(YOUR GOAL) What lines of the data include the string "epochIn"? Copy them all.

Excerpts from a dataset

· · · · ·

-- ==== Sys2Proof/Machine/Pair.lean ====
section
/-! DEFINITION. The module pair (08, R197 to R211): roles, promotion and yield, heartbeats, the per-frame copy, joins and planned
switchover. -/

namespace Sys2Proof.Machine

/-! ## Roles (R197, R198) -/

/-- A role is shown, CUR beginning at 0. In FENCED no record is written, so one that is due is given up (R194). -/
def State.showRole (s : State) (r : Role) (fcause : Nat) : State :=
  let s1 := ((s.set R.PAIR.ROLE.fld (roleCode r)).set R.PAIR.ROLE.FCAUSE fcause).set R.PAIR.ROLE.CUR 0
  if r = .fenced then { s1 with ret := { s1.ret with due := none } } else s1

/-- Changes the role; a test that becomes unreachable ends. -/
def State.toRole (s : State) (r : Role) (fcause : Nat) : State := (s.showRole r fcause).testCheck

/-- A Fumarole record of the pair: 1 promotion, 2 yield, 3 fence, 4 join failure. -/
def State.pairRecord (s : State) (code : Nat) : State :=
  s.fumarole 0x07 0x0B code (leBytes 4 (s.get R.PAIR.EPOCH.fld) ++ leBytes 8 (s.getPair R.PAIR.RESF_LO.FRAME R.PAIR.RESF_HI.FRAME))

/-- PAIR.ACKF. -/
def State.ackf (s : State) : Nat := s.getPair R.PAIR.ACKF_LO.FRAME R.PAIR.ACKF_HI.FRAME

/-- The epoch of a start as ALONE or a promotion: one more than the higher of the own and the partner's last (R199, R202). -/
def State.raiseEpoch (s : State) : State := s.set R.PAIR.EPOCH.fld (max (s.get R.PAIR.EPOCH.fld) s.pair.epochIn + 1)

/-- Asserts PAIR_ACT (R201); while start-hold or its latch holds the line Solfatara keeps it released (R349, R356). -/
def State.assertPact (s : State) : State :=
  { s.set R.PAIR.ROLE.PACT (b2n s.gates) with pair := { s.pair with pactNs := s.nowNs, hbSincePact := false } }

/-- Promotion (R202) from the committed state of frame `a`: items of a copy that has not ended are not applied. -/
def State.promote (s : State) (a : Nat) : State :=
  let s1 := (s.assertPact.raiseEpoch).toRole .alone 0
  let s2 := (s1.flag R.PAIR.FLAG.PROMO).incSat R.PAIR.COUNTS.PROMOS
  let s3 := (s2.setPair R.PAIR.RESF_LO.FRAME R.PAIR.RESF_HI.FRAME a).set R.PAIR.BOTHNS.NS 0
  let p := s3.pair
  { s3 with pair := { p with resume := some a, both := s3.get R.PAIR.ROLE.PACTIN = 1, joining := false, handover := none, held := [], ended := [] } }.pairRecord 1

/-- A standby that would promote: it does with CUR = 1; else NOPROMO is set, and with COLDTAKE a cold start follows (R202). -/
def State.wouldPromote (s : State) : State :=
  if s.get R.PAIR.ROLE.CUR = 1 then s.promote s.ackf
  else
    let s1 := s.flag R.PAIR.FLAG.NOPROMO
    if s1.get R.PAIR.CFG.COLDTAKE = 1 then s1.acceptRestart true else s1

/-! ## Joining (R210) -/

/-- A join begins. -/
def State.joinBegin (s : State) : State :=
  let s1 := s.set R.PAIR.ROLE.CUR 0
  { s1 with pair := { s1.pair with joining := true, bulkB := none, bulkEnd := false, held := [], ended := [] } }

/-- A join fails: the third within 3,600 s ends in FENCED with cause 4. -/
def State.joinFail (s : State) : State :=
  let fails := s.nowNs :: s.pair.joinFails.filter fun t => decide (s.nowNs < t + 3600000000000)
  let s1 := { s with pair := { s.pair with joinFails := fails } }.pairRecord 4
  if 3 ≤ fails.length then
    let s2 := (s1.flag R.PAIR.FLAG.JOINFAIL).toRole .fenced 4
    { s2 with pair := { s2.pair with joining := false } }
  else s1.joinBegin

/-- Signals and slots as a version defines them, with no value yet (R187). -/
def freshChan (c : Chan) (p : Program) (f : Nat) : Chan :=
  { c with dir := enterDir [] p f, slots := tblOf (p.slots.map fun d => (d.idx, slotCold d)) }

/-- A channel without the state that was loaded or restored: signals of HOME 0 and slots as the version defines them; a signal in force keeps
FORCED. Updates that other homes have made stay (R187, R199). -/
def Chan.discard (c : Chan) (p : Program) (f : Nat) (forced : List Nat) : Chan :=
  let z := freshChan c p f
  { z with dir := z.dir.map fun e => match tblFind c.dir e.1 with
      | some d => if d.home = 0 then (e.1, e.2.setForced (forced.contains e.1)) else (e.1, d)
      | none => e }

/-- A module that starts as STANDBY discards what it loaded or restored (R199). -/
def State.discardImage (s : State) : State :=
  match s.prog with
  | some p => s.mapCh (fun _ => true) fun c => c.discard (versionAs (c.rx s.act) p) s.gong.frame (s.forces.map (·.id))
  | none => s

/-! ## Heartbeats (R206) -/

/-- FLAGS of the heartbeat (Table 8-5). A running CPCI or GEYSER test is reported from the slice after START. -/
def State.hbFlags (s : State) : Nat :=
  let test (n : Nat) : Bool := s.testRun = some n && s.bist.start.isNone
  s.get R.PAIR.ROLE.CUR + 2 * s.get R.SPD.STATUS.STILL + 4 * b2n (s.get R.TIME.STATUS.SYNC = 1) + 8 * b2n (s.xstate = 2) +
    16 * b2n s.pair.joining + 32 * b2n (test 4) + 64 * b2n (test 3)

/-- The heartbeat's payload (Table 8-5). -/
def State.heartbeat (s : State) : Heartbeat :=
  { frame := s.frameShown, role := s.role, mstate := s.mstate, slot := BitVec.ofNat 5 (s.get R.ID.SLOT.CODE)
    flags := BitVec.ofNat 8 s.hbFlags, epoch := s.reg R.PAIR.EPOCH.fld.off, ackf := s.ackf
    pver := s.reg R.TASK.PVER.fld.off, xpver := s.reg R.TASK.XPVER.PVER.off, cfgver := s.reg R.CFG.CURVER.CFGVER.off
    vmode := s.get R.VOTE.MODE.VMODE, lcs := s.lcs }

/-- HEARTBEAT_SEND: while the SoC is powered. -/
def execHeartbeatSend (s : State) : Host.Outcome State Fault Refusal := s.whilePowered (if s.sup.powered then s.send (.hb s.heartbeat) else s)

/-- What a valid heartbeat makes of the role (Table 8-2, R202, R211, R325). From CTRL until the tick of h + 1 the second case of R202 is held off. -/
def State.hbRole (s : State) (h : Heartbeat) : State :=
  let leads := h.role = .alone || h.role = .active
  match s.role with
  | .alone =>
    if h.role = .standby then
      let s1 := s.toRole .active 0
      { s1 with pair := { s1.pair with await := [], bulkB := none } }
    else s
  | .active => if h.role = .standby then s else s.toRole .alone 0
  | .standby =>
    let gone := h.mstate = .safe || h.mstate = .recovery || h.mstate = .boot || h.role = .none || h.role = .fenced
    if gone && s.pair.handover.isNone then s.wouldPromote
    else if leads && s.pair.joining && h.cfgver != s.reg R.CFG.CURVER.CFGVER.off then s.joinFail
    else s
  | .fenced =>
    let c := s.get R.PAIR.ROLE.FCAUSE
    if leads && (c = 1 || c = 5 || (c = 2 && s.pair.unfenced)) then
      let s1 := s.toRole .standby 0
      { s1 with pair := { s1.pair with unfenced := false } }.joinBegin
    else s
  | .none => s

/-- HEARTBEAT_RECEIVE. -/
def execHeartbeatReceive (h : Heartbeat) (s : State) : Host.Outcome State Fault Refusal :=
  let p := s.pair
  let bulk := if s.role = .active ∧ h.flags.toNat / 16 % 2 = 0 then none else p.bulkB
  let p1 := { p with hb := some h, hbLive := true, epochIn := h.epoch.toNat, hbSincePact := true, hbSinceYield := true, bulkB := if s.role = .active then bulk else p.bulkB }
  s.whilePowered (({ s with pair := p1 }.set R.PAIR.ROLE.PROLE (roleCode h.role)).hbRole h |>.testCheck)

/-- HEARTBEAT_TIMEOUT: no valid heartbeat for 500 µs. -/
def execHeartbeatTimeout (s : State) : Host.Outcome State Fault Refusal :=
  let s1 := { s with pair := { s.pair with hbLive := false } }.flag R.PAIR.FLAG.HBLOSS
  s.whilePowered ((match s1.role with
    | .active => s1.toRole .alone 0
    | .standby => s1.wouldPromote
    | _ => s1).testCheck)

/-! ## PAIR_ACT_IN (R200, R203, R205) -/

/-- The cause of the yield that an accepted rise marks, if any (R203). -/
def State.yieldOnRise (s : State) : Option Nat :=
  if !s.leads ∨ s.get R.PAIR.ROLE.PACT = 0 then none
  else if s.pair.pactNs + 1000000 ≤ s.nowNs then some 1
  else if !s.pair.hbSincePact then some 5
  else match s.pair.hb with
    | some h => if h.slot.toNat < s.get R.ID.SLOT.CODE then some 1 else none
    | none => some 5

/-- PAIR_ACT_IN_ACCEPT: `firstNs` is the instant of the first sample of the run accepted. -/
def execPairActInAccept (level : Bool) (firstNs : Nat) (s : State) : Host.Outcome State Fault Refusal :=
  let old := s.get R.PAIR.ROLE.PACTIN
  let s1 := s.set R.PAIR.ROLE.PACTIN (b2n level)
  s.whilePowered (
    if old = b2n level then s1
    else if level then { s1 with pair := { s1.pair with yield := s1.pair.yield.or s1.yieldOnRise } }
    else if s1.pair.both then
      { s1.set R.PAIR.BOTHNS.NS (min (firstNs - s1.pair.pactNs) (2 ^ 32 - 1)) with pair := { s1.pair with both := false } }
    else s1)

/-- FENCED_PROMOTION_TIMER: PAIR_ACT_IN stayed released for SLOT × 5 ms with FENCED cause 5 and no heartbeat since the yield. -/
def execFencedPromotionTimer (s : State) : Host.Outcome State Fault Refusal :=
  s.whilePowered (if s.role = .fenced ∧ s.get R.PAIR.ROLE.FCAUSE = 5 ∧ !s.pair.hbSinceYield ∧ s.get R.PAIR.ROLE.PACTIN = 0 then
      s.promote s.pair.lastF
    else s)

/-- DUTIES_TAKE_AFTER_PROMOTION: 20 µs after the accepted fall, without RST#; the cards keep their configuration (Table 13-2). A CPCI
scan ends first. -/
def execDutiesTakeAfterPromotion (m66en : Bool) (s : State) : Host.Outcome State Fault Refusal :=
  s.whilePowered (if s.mstate = .run ∧ s.leads ∧ s.get R.PAIR.ROLE.PACTIN = 0 ∧ s.get R.BRG.STATUS.HOLD = 0 then
      ((s.set R.BRG.STATUS.HOLD 1).testCheck.set R.BRG.STATUS.CFGD 1).setBus m66en
    else s)

/-! ## The start decision (R199) -/

/-- The rules of R199: role and FENCED cause. -/
def State.startRole (s : State) : Role × Nat :=
  let own := s.get R.ID.SLOT.CODE
  match s.partner with
  | some h =>
    if h.slot.toNat = own then (.fenced, 3)
    else if s.get R.PAIR.ROLE.PACTIN = 1 ∨ h.role = .alone ∨ h.role = .active then (.standby, 0)
    else if h.role = .none ∧ h.mstate = .init then (if own < h.slot.toNat then .alone else .standby, 0)
    else (.alone, 0)
  | none => (if s.get R.PAIR.ROLE.PACTIN = 1 then .standby else .alone, 0)

/-- START_ROLE_DECISION: in the last second of INIT; ALONE takes the system-slot duties at the decision (Table 13-2), where M66EN is
sensed (R295). -/
def execStartRoleDecision (m66en : Bool) (s : State) : Host.Outcome State Fault Refusal :=
  s.whilePowered (
    if s.mstate ≠ .init ∨ !s.boot.program ∨ s.boot.role.isSome then s
    else
      let d := s.startRole
      let s1 := { s with boot := { s.boot with role := some d } }
      let s2 := if d.2 = 3 then s1.flag R.PAIR.FLAG.SLOTDUP else s1
      if d.1 = .alone then (s2.takeDuties m66en).testCheck else s2)

/-- The decided role is taken at the tick that begins RUN. -/
def State.takeStartRole (s : State) : State :=
  match s.boot.role with
  | none => s
  | some (.alone, _) => (s.assertPact.raiseEpoch).toRole .alone 0
  | some (.standby, _) => (s.discardImage.toRole .standby 0).joinBegin
  | some (r, c) => (s.toRole r c).pairRecord 3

· · · · ·

(EXERCISE RESPONSE)
def State.raiseEpoch (s : State) : State := s.set R.PAIR.EPOCH.fld (max (s.get R.PAIR.EPOCH.fld) s.pair.epochIn + 1)
  let p1 := { p with hb := some h, hbLive := true, epochIn := h.epoch.toNat, hbSincePact := true, hbSinceYield := true, bulkB := if s.role = .active then bulk else p.bulkB }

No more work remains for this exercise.